§ **AIM OF THE EXERCISE**:
Below is a block of entries; repeat exactly the lines starting at the line that contains "allows (R410). -/" and ending at the line that contains "match x.members.get? e with", both included.

§ **RECORDS SHOWN**:
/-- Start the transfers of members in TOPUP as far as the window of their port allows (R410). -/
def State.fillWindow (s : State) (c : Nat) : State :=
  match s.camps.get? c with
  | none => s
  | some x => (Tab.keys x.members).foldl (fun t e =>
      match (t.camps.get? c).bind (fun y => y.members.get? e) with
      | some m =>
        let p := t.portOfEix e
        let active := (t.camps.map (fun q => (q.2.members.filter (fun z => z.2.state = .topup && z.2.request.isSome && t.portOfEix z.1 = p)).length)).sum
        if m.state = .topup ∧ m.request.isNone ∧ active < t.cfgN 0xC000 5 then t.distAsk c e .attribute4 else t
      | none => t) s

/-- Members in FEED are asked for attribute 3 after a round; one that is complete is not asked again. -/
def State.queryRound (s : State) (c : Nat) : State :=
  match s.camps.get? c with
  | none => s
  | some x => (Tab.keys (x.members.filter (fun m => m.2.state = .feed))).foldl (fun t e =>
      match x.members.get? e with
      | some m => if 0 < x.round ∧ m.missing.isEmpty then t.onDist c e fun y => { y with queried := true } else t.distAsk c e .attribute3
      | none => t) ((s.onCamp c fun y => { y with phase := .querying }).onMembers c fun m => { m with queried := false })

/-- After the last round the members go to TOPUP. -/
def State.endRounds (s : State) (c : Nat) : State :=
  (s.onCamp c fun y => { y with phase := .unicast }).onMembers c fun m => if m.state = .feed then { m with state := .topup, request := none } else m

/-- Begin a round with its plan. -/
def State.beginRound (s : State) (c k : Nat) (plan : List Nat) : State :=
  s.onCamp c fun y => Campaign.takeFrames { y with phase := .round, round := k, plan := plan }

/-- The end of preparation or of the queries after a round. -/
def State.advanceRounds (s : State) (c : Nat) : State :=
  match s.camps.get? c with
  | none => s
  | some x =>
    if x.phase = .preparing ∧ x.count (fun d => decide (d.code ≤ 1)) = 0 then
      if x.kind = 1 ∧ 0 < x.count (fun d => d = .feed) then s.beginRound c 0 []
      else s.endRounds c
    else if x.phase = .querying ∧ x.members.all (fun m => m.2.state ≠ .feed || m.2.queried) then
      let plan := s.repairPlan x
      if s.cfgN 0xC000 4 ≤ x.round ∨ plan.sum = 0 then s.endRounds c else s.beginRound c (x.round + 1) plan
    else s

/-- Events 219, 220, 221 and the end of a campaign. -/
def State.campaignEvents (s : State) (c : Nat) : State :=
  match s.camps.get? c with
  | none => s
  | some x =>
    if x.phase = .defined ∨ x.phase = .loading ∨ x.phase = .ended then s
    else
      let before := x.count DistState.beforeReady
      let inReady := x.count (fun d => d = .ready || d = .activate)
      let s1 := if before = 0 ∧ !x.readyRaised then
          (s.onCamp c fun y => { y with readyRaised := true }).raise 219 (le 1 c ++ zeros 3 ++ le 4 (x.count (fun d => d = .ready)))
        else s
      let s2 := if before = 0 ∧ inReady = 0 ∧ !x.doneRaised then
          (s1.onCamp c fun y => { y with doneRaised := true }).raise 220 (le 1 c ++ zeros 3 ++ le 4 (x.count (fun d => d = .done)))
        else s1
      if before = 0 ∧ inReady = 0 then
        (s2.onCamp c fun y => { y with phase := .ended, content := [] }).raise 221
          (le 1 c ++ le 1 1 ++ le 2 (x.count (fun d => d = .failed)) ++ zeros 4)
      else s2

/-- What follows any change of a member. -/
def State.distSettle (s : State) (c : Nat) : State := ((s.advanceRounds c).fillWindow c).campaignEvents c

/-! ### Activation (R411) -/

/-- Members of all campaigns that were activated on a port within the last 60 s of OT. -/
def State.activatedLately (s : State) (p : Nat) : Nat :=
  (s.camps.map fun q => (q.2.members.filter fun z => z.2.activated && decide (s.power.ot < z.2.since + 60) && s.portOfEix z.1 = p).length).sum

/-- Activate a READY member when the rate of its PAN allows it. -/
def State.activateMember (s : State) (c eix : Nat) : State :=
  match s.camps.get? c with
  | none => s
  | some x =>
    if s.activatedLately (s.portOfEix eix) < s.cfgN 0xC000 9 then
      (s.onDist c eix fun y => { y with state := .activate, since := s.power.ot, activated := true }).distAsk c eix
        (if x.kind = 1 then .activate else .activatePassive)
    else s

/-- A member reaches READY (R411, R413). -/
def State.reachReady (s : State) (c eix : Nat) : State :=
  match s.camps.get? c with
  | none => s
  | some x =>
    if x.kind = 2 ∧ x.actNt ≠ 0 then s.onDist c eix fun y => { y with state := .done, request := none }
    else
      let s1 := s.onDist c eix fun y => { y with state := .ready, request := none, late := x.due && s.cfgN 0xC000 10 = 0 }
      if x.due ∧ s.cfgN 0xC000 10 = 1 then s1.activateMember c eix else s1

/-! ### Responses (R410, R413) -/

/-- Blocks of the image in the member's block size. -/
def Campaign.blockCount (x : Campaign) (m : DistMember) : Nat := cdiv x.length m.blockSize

* * *

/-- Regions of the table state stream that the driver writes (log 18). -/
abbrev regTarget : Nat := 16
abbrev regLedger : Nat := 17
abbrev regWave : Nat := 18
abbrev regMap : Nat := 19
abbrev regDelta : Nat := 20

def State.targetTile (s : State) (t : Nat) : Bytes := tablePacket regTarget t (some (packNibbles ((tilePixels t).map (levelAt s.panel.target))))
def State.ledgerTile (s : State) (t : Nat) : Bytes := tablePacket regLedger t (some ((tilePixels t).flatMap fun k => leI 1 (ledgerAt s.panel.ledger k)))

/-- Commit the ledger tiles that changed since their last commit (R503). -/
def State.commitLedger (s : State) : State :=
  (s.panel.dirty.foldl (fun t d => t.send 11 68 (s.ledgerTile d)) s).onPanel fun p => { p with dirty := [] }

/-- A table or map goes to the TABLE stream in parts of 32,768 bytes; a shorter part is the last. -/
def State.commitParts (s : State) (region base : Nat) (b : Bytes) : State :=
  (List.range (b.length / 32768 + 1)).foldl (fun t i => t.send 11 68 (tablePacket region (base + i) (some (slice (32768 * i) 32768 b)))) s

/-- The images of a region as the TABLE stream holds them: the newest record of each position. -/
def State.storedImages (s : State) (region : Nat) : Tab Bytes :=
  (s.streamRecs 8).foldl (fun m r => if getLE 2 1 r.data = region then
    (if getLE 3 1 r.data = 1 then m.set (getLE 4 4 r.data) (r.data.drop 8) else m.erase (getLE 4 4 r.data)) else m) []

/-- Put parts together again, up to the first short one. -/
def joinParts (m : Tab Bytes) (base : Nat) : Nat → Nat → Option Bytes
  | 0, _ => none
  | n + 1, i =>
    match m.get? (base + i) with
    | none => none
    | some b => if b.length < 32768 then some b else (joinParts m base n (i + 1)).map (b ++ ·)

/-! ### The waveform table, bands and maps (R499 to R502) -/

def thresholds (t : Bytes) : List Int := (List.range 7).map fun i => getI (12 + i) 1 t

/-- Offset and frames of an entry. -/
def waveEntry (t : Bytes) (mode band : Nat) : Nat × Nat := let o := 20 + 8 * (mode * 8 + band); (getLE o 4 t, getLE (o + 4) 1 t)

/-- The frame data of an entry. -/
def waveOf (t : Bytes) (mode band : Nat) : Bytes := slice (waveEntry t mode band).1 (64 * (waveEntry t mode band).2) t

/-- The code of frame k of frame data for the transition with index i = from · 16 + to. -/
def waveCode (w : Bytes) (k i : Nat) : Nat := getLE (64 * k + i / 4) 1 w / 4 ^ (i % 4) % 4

§ **RESPONSE TO THIS EXERCISE**:
/-- Start the transfers of members in TOPUP as far as the window of their port allows (R410). -/
def State.fillWindow (s : State) (c : Nat) : State :=
  match s.camps.get? c with
  | none => s
  | some x => (Tab.keys x.members).foldl (fun t e =>
      match (t.camps.get? c).bind (fun y => y.members.get? e) with
      | some m =>
        let p := t.portOfEix e
        let active := (t.camps.map (fun q => (q.2.members.filter (fun z => z.2.state = .topup && z.2.request.isSome && t.portOfEix z.1 = p)).length)).sum
        if m.state = .topup ∧ m.request.isNone ∧ active < t.cfgN 0xC000 5 then t.distAsk c e .attribute4 else t
      | none => t) s

/-- Members in FEED are asked for attribute 3 after a round; one that is complete is not asked again. -/
def State.queryRound (s : State) (c : Nat) : State :=
  match s.camps.get? c with
  | none => s
  | some x => (Tab.keys (x.members.filter (fun m => m.2.state = .feed))).foldl (fun t e =>
      match x.members.get? e with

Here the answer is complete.